→ **BRIEF**
Which of the lines in the records below hold the string "front"? Copy every one of them.

Stored data entries
[Start of section]

/-- The sum a packed word is made of. -/
def packSum (fields : List Field) : Nat := (fields.map (fun f => f.value % 2 ^ f.width * 2 ^ f.low)).sum

theorem ordered_le {start : Nat} {fields : List Field} (h : ordered start fields) : start ≤ 32 := by
  induction fields generalizing start with
  | nil => exact h
  | cons f rest ih => have := ih h.2; have := h.1; omega

theorem packSum_dvd {start : Nat} {fields : List Field} (h : ordered start fields) : 2 ^ start ∣ packSum fields := by
  induction fields generalizing start with
  | nil => exact Nat.dvd_zero _
  | cons f rest ih =>
    have d : 2 ^ start ∣ 2 ^ (f.low + f.width) := Nat.pow_dvd_pow 2 (Nat.le_trans h.1 (Nat.le_add_right _ _))
    exact Nat.dvd_add (Nat.dvd_mul_left_of_dvd (Nat.pow_dvd_pow 2 h.1) _) (Nat.dvd_trans d (ih h.2))

theorem bits_mod {x low width : Nat} (h : low + width ≤ 32) : bits (x % 2 ^ 32) low width = bits x low width := by
  unfold bits
  have e : 2 ^ 32 = 2 ^ low * 2 ^ (32 - low) := by rw [← Nat.pow_add]; congr 1; omega
  rw [e, Nat.mod_mul_right_div_self]
  exact Nat.mod_mod_of_dvd _ (Nat.pow_dvd_pow 2 (by omega))

theorem bits_dvd {x start low width : Nat} (d : 2 ^ start ∣ x) (h : low + width ≤ start) : bits x low width = 0 := by
  obtain ⟨m, rfl⟩ := d
  unfold bits
  have e : 2 ^ start = 2 ^ low * (2 ^ width * 2 ^ (start - low - width)) := by
    rw [← Nat.pow_add, ← Nat.pow_add]; congr 1; omega
  rw [e, Nat.mul_assoc, Nat.mul_div_cancel_left _ (Nat.two_pow_pos _), Nat.mul_assoc, Nat.mul_mod_right]

/-- Bits above a low part do not see it. -/
theorem bits_above {a x start low width : Nat} (ha : a < 2 ^ start) (d : 2 ^ start ∣ x) (h : start ≤ low) :
    bits (a + x) low width = bits x low width := by
  obtain ⟨m, rfl⟩ := d
  unfold bits
  have e : 2 ^ low = 2 ^ start * 2 ^ (low - start) := by rw [← Nat.pow_add]; congr 1; omega
  rw [e, ← Nat.div_div_eq_div_mul, ← Nat.div_div_eq_div_mul, Nat.add_mul_div_left _ _ (Nat.two_pow_pos _),
    Nat.div_eq_of_lt ha, Nat.zero_add, Nat.mul_div_cancel_left _ (Nat.two_pow_pos _)]

theorem field_lt (f : Field) : f.value % 2 ^ f.width * 2 ^ f.low < 2 ^ (f.low + f.width) := by
  rw [Nat.pow_add, Nat.mul_comm]
  exact Nat.mul_lt_mul_of_pos_left (Nat.mod_lt _ (Nat.two_pow_pos _)) (Nat.two_pow_pos _)

theorem bits_packSum {start : Nat} {fields : List Field} (h : ordered start fields) :
    (∀ f ∈ fields, bits (packSum fields) f.low f.width = f.value % 2 ^ f.width) ∧
    ∀ k, (∀ f ∈ fields, k < f.low ∨ f.low + f.width ≤ k) → bits (packSum fields) k 1 = 0 := by
  induction fields generalizing start with
  | nil => exact ⟨fun _ m => (nomatch m), fun k _ => by simp [packSum, bits]⟩
  | cons f rest ih =>
    obtain ⟨g, z⟩ := ih h.2
    have d := packSum_dvd h.2
    have e : packSum (f :: rest) = f.value % 2 ^ f.width * 2 ^ f.low + packSum rest := rfl
    have above : ∀ x ∈ rest, f.low + f.width ≤ x.low := by
      have k := h.2
      generalize f.low + f.width = start at k
      clear ih g z d e h
      induction rest generalizing start with
      | nil => exact fun _ m => (nomatch m)
      | cons y rest ih =>
        intro x m
        rcases List.mem_cons.1 m with rfl | m
        · exact k.1
        · exact Nat.le_trans (Nat.le_trans k.1 (Nat.le_add_right _ _)) (ih _ k.2 x m)
    refine ⟨fun x m => ?_, fun k hk => ?_⟩
    · rcases List.mem_cons.1 m with rfl | m
      · rw [e]
        obtain ⟨c, hc⟩ := d
        unfold bits
        rw [hc, Nat.pow_add, Nat.mul_comm, Nat.mul_assoc, ← Nat.mul_add, Nat.mul_div_cancel_left _ (Nat.two_pow_pos _),
          Nat.add_mul_mod_self_left, Nat.mod_mod]
      · rw [e, bits_above (field_lt f) d (above x m)]
        exact g x m
    · rw [e]
      rcases hk f (List.mem_cons_self ..) with lo | hi
      · have d0 : 2 ^ f.low ∣ f.value % 2 ^ f.width * 2 ^ f.low + packSum rest :=
          Nat.dvd_add (Nat.dvd_mul_left _ _) (Nat.dvd_trans (Nat.pow_dvd_pow 2 (Nat.le_add_right _ _)) d)
        exact bits_dvd d0 lo
      · rw [bits_above (field_lt f) d hi]
        exact z k (fun x m => hk x (List.mem_cons_of_mem _ m))

theorem ordered_inside {start : Nat} {fields : List Field} (h : ordered start fields) {f : Field} (m : f ∈ fields) :
    f.low + f.width ≤ 32 := by
  induction fields generalizing start with
  | nil => cases m
  | cons y rest ih =>
    rcases List.mem_cons.1 m with rfl | m
    · exact ordered_le h.2
    · exact ih h.2 m

/-- A packed word holds its fields and nothing else (R170). -/
theorem bits_packWord {fields : List Field} (h : ordered 0 fields) :
    (∀ f ∈ fields, bits (packWord fields).toNat f.low f.width = f.value % 2 ^ f.width) ∧
    ∀ k < 32, (∀ f ∈ fields, k < f.low ∨ f.low + f.width ≤ k) → bits (packWord fields).toNat k 1 = 0 := by
  have e : (packWord fields).toNat = packSum fields % 2 ^ 32 := by rw [packWord, BitVec.toNat_ofNat]; rfl
  obtain ⟨g, z⟩ := bits_packSum h
  refine ⟨fun f m => ?_, fun k hk o => ?_⟩
  · rw [e, bits_mod (ordered_inside h m)]
    exact g f m
  · rw [e, bits_mod (by omega)]
    exact z k o

theorem wordBytes_length (w : Word) : (wordBytes w).length = 4 := rfl

theorem wordByte_toNat (w : Word) (i : Nat) : (wordByte w i).toNat = w.toNat / 2 ^ (8 * i) % 256 := by
  unfold wordByte
  rw [BitVec.toNat_setWidth, BitVec.toNat_ushiftRight, Nat.shiftRight_eq_div_pow]

/-- The four bytes of a word are read back as the word. -/
theorem wordAt_wordBytes (w : Word) (rest : List Byte) : wordAt (wordBytes w ++ rest) 0 = w.toNat := by
  have e : wordAt (wordBytes w ++ rest) 0 = (wordByte w 0).toNat + 256 * (wordByte w 1).toNat +
      65536 * ((wordByte w 2).toNat + 256 * (wordByte w 3).toNat) := rfl
  have b := w.isLt
  simp only [e, wordByte_toNat, Nat.reduceMul, Nat.reducePow]
  omega

theorem wordAt_skip {front rest : List Byte} {i : Nat} (h : front.length ≤ i) :
    wordAt (front ++ rest) i = wordAt rest (i - front.length) := by
  have b : ∀ j, byteAt (front ++ rest) (i + j) = byteAt rest (i - front.length + j) := by
    intro j
    unfold byteAt
    rw [List.getD_append_right _ _ _ _ (by omega)]
    congr 2
    omega
  have b0 := b 0
  simp only [Nat.add_zero] at b0
  simp only [wordAt, halfAt, b0, b 1, b 2, Nat.add_assoc, b (2 + 1)]

/-- The bytes of packed words read as the words' fields, when each word's fields lie one above the other (R170). -/
theorem readsAs_packed {layout : List (List Field)} (h : ∀ fields ∈ layout, ordered 0 fields) :
    readsAs layout (layout.flatMap (fun fields => wordBytes (packWord fields))) := by
  induction layout with
  | nil => exact ⟨rfl, fun _ _ e => (nomatch e)⟩
  | cons x rest ih =>
    obtain ⟨l, g⟩ := ih (fun y m => h y (List.mem_cons_of_mem _ m))
    refine ⟨?_, fun w fields e => ?_⟩
    · rw [List.flatMap_cons, List.length_append, l, wordBytes_length, List.length_cons]
      omega
    · rw [List.flatMap_cons]
      cases w with
      | zero =>
        obtain rfl : x = fields := by simpa using e
        rw [Nat.mul_zero, wordAt_wordBytes]
        exact bits_packWord (h x (List.mem_cons_self ..))
      | succ w =>
        rw [wordAt_skip (by rw [wordBytes_length]; omega), wordBytes_length,
          show 4 * (w + 1) - 4 = 4 * w by omega]
        exact g w fields (by simpa using e)

/-! ### The records of the area engine -/

theorem emptyWords (k : Nat) : (List.replicate k ([] : List Field)).flatMap (fun fields => wordBytes (packWord fields)) =
    List.replicate (4 * k) 0 := by
  have e : wordBytes (packWord []) = List.replicate 4 0 := by decide
  rw [List.flatMap_def, List.map_replicate, e, List.flatten_replicate_replicate, Nat.mul_comm]

theorem packWord_whole (w : Word) : packWord [⟨0, 32, w.toNat⟩] = w := by
  apply BitVec.eq_of_toNat_eq
  have b := w.isLt
  simp only [packWord, List.map_cons, List.map_nil, List.sum_cons, List.sum_nil, BitVec.toNat_ofNat]
  omega

theorem headerBytes_eq (r : ModeReset) :
    headerBytes r = (headerLayout r).flatMap (fun fields => wordBytes (packWord fields)) := by
  have c : r.cause.code = 1 + [ResetCause.powerOn, .external, .soft].idxOf r.cause := by cases r.cause <;> rfl
  rw [headerBytes, headerLayout, List.flatMap_append, emptyWords, c]
  simp only [List.flatMap_cons, List.flatMap_nil, List.append_nil, List.append_assoc]

theorem stepCode_eq (x : Step) : x.code = [Step.full, .reduced, .critical].idxOf x := by cases x <;> rfl

/-- The device status record, granted, is packed from its layout (R166, R172). -/
theorem deviceBytes_eq (p : Part) : targetBytes (p.mapAe (captureMark .device)) .device =
    (deviceLayout p).flatMap (fun fields => wordBytes (packWord fields)) := by
  have m : p.ms.mode.code = [SeqMode.warming, .running, .once, .stopped, .calibrating].idxOf p.ms.mode := by
    cases p.ms.mode <;> rfl
  show deviceBytes (p.mapAe (captureMark .device)) = _
  rw [deviceLayout, ← stepCode_eq, ← stepCode_eq, ← stepCode_eq, ← m]
  simp only [List.flatMap_cons, List.flatMap_nil, List.append_nil]
  rfl

theorem stateCode_eq (state : PortState) : state.code = stateCode state := by cases state <;> rfl

theorem destCode_eq (dest : DrainDest) : dest.code = destCode dest := by cases dest <;> rfl

/-- The first word of a status record. -/
theorem drainWord_eq (low high : List Field) (d : Option Drain) :
    packWord (low ++ drainFields d ++ high) = packWord (low ++
      [⟨24, 3, d.elim 0 (fun d => 1 + [DrainReason.withdrawn, .shed, .asked, .standby, .unadopted, .restartCmd].idxOf d.reason)⟩,
       ⟨27, 1, d.elim 0 (fun d => [DrainPhase.flush, .grace].idxOf d.phase)⟩] ++ high) := by
  cases d with
  | none => simp [drainFields, packWord]
  | some d =>
    have e : d.reason.code = 1 + [DrainReason.withdrawn, .shed, .asked, .standby, .unadopted, .restartCmd].idxOf d.reason := by
      cases d.reason <;> rfl
    have g : (if d.phase = .grace then 1 else 0) = [DrainPhase.flush, .grace].idxOf d.phase := by cases d.phase <;> rfl
    simp only [drainFields, e, g, Option.elim]

/-- Words 4 to 6 of a status record. -/
theorem identityBytes_eq (overruns : Nat) (identity : Option Identity) (dest : Nat) :
    identityBytes overruns identity dest =
      wordBytes (packWord [⟨0, 8, overruns⟩,
        ⟨8, 8, identity.elim 0 (fun i => 1 + [KindCode.lens, .viewfinder, .monitor, .transmitter, .intercom, .light, .motor,
          .recorder, .other].idxOf i.kind)⟩, ⟨16, 16, identity.elim 0 (fun i => i.maker.toNat)⟩]) ++
      wordBytes (packWord [⟨0, 32, identity.elim 0 (fun i => i.serial.toNat)⟩]) ++
      wordBytes (packWord [⟨0, 12, identity.elim 0 (fun i => i.requested.toNat)⟩,
        ⟨12, 1, identity.elim 0 (fun i => i.standbyCapable.toNat)⟩, ⟨16, 8, dest⟩]) := by
  cases identity with
  | none => simp [identityBytes, packWord]
  | some i =>
    have k : accessoryCode i.kind = 1 + [KindCode.lens, .viewfinder, .monitor, .transmitter, .intercom, .light, .motor,
        .recorder, .other].idxOf i.kind := by cases i.kind <;> rfl
    simp only [identityBytes, Option.elim, k, packWord_whole]

/-- A port's status record, granted, is packed from its layout (R166, R174). -/
theorem statusBytes_eq (n : Port) (p : Part) : targetBytes (p.mapAe (captureMark (.status n))) (.status n) =
    (statusLayout n p).flatMap (fun fields => wordBytes (packWord fields)) := by
  have a : (p.mapAe (captureMark (.status n))).ae.portCounts.at n = p.ae.portCounts.at n + 1 := by
    simp [Part.mapAe, captureMark]
  show statusBytes (p.port n) ((p.mapAe (captureMark (.status n))).ae.portCounts.at n) (p.ae.lastCurrent.at n)
    (p.ptp.shadows.at n) = _
  have c : causeCode (p.port n).cause =
      [none, some FaultCause.hard, some .overCurrent, some .rampTimeout, some .noHello, some .laneLost].idxOf (p.port n).cause := by
    cases (p.port n).cause with
    | none => rfl
    | some x => cases x <;> rfl
  have u : (p.ptp.shadows.at n).getD 0 = packWord [⟨0, 32, (p.ptp.shadows.at n).elim 0 BitVec.toNat⟩] := by
    cases p.ptp.shadows.at n with
    | none => rfl
    | some w => rw [Option.elim, packWord_whole]; rfl
  rw [a]
  unfold statusBytes statusLayout
  rw [c, u, stateCode_eq, drainWord_eq, identityBytes_eq]
  cases h : (p.port n).drain <;>
  simp only [h, Option.elim, destCode_eq, List.flatMap_cons, List.flatMap_nil, List.append_nil, List.append_assoc, flagFields,
    List.cons_append, List.nil_append]

/-- The sequence results record is packed from its layout (R176). -/
theorem resultsBytes_eq (results : List Int) (slots : List Slot) :
    resultsBytes results slots =
      (List.zipWith resultLayout results slots).flatMap (fun fields => wordBytes (packWord fields)) := by
  induction results generalizing slots with
  | nil => rfl
  | cons x rest ih =>
    cases slots with
    | nil => rfl
    | cons slot slots =>
      have v : (BitVec.ofInt 16 x).toNat = (x % 65536).toNat := by rw [BitVec.toNat_ofInt]; rfl
      have k : resultBytes x slot = wordBytes (packWord (resultLayout x slot)) := by
        rw [resultBytes, resultLayout, v]
        cases slot with
        | mk kind pace => cases kind <;> cases pace <;> rfl
      have g := ih slots
      unfold resultsBytes at g ⊢
      rw [List.zipWith_cons_cons, List.flatten_cons, List.zipWith_cons_cons, List.flatMap_cons, k, g]

/-! ### The records read back -/

theorem headerBytes_reads (r : ModeReset) : readsAs (headerLayout r) (headerBytes r) := by
  rw [headerBytes_eq]
  exact readsAs_packed (by simp [headerLayout, ordered])

theorem deviceBytes_reads (p : Part) : readsAs (deviceLayout p) (targetBytes (p.mapAe (captureMark .device)) .device) := by
  rw [deviceBytes_eq]
  exact readsAs_packed (by simp [deviceLayout, ordered])

theorem statusBytes_reads (n : Port) (p : Part) :
    readsAs (statusLayout n p) (targetBytes (p.mapAe (captureMark (.status n))) (.status n)) := by
  rw [statusBytes_eq]
  exact readsAs_packed (by simp [statusLayout, ordered])

theorem mem_zipWith {α β γ : Type} {f : α → β → γ} {x : γ} {as : List α} {bs : List β} (h : x ∈ List.zipWith f as bs) :
    ∃ a b, x = f a b := by
  induction as generalizing bs with
  | nil => cases h
  | cons a as ih =>
    cases bs with
    | nil => cases h
    | cons b bs =>
      rcases List.mem_cons.1 h with e | m
      · exact ⟨a, b, e⟩
      · exact ih m

theorem resultsBytes_reads (results : List Int) (slots : List Slot) :
    readsAs (List.zipWith resultLayout results slots) (resultsBytes results slots) := by
  rw [resultsBytes_eq]
  refine readsAs_packed (fun fields m => ?_)
  obtain ⟨x, slot, rfl⟩ := mem_zipWith m
  simp [resultLayout, ordered]

theorem wordBytes_reads (w : Word) : readsAs [[⟨0, 32, w.toNat⟩]] (wordBytes w) := by
  have h := readsAs_packed (layout := [[⟨0, 32, w.toNat⟩]]) (by simp [ordered])
  rwa [List.flatMap_cons, List.flatMap_nil, List.append_nil, packWord_whole] at h

theorem readPhase_code (x : Phase) : readPhase (phaseCode x) = some x := by
  cases x with
  | none => rfl
  | some who =>
    cases who with
    | port n => revert n; decide
    | cp => rfl
    | ae => rfl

[End of section]

→ **EXERCISE RESPONSE**
theorem wordAt_skip {front rest : List Byte} {i : Nat} (h : front.length ≤ i) :
    wordAt (front ++ rest) i = wordAt rest (i - front.length) := by
  have b : ∀ j, byteAt (front ++ rest) (i + j) = byteAt rest (i - front.length + j) := by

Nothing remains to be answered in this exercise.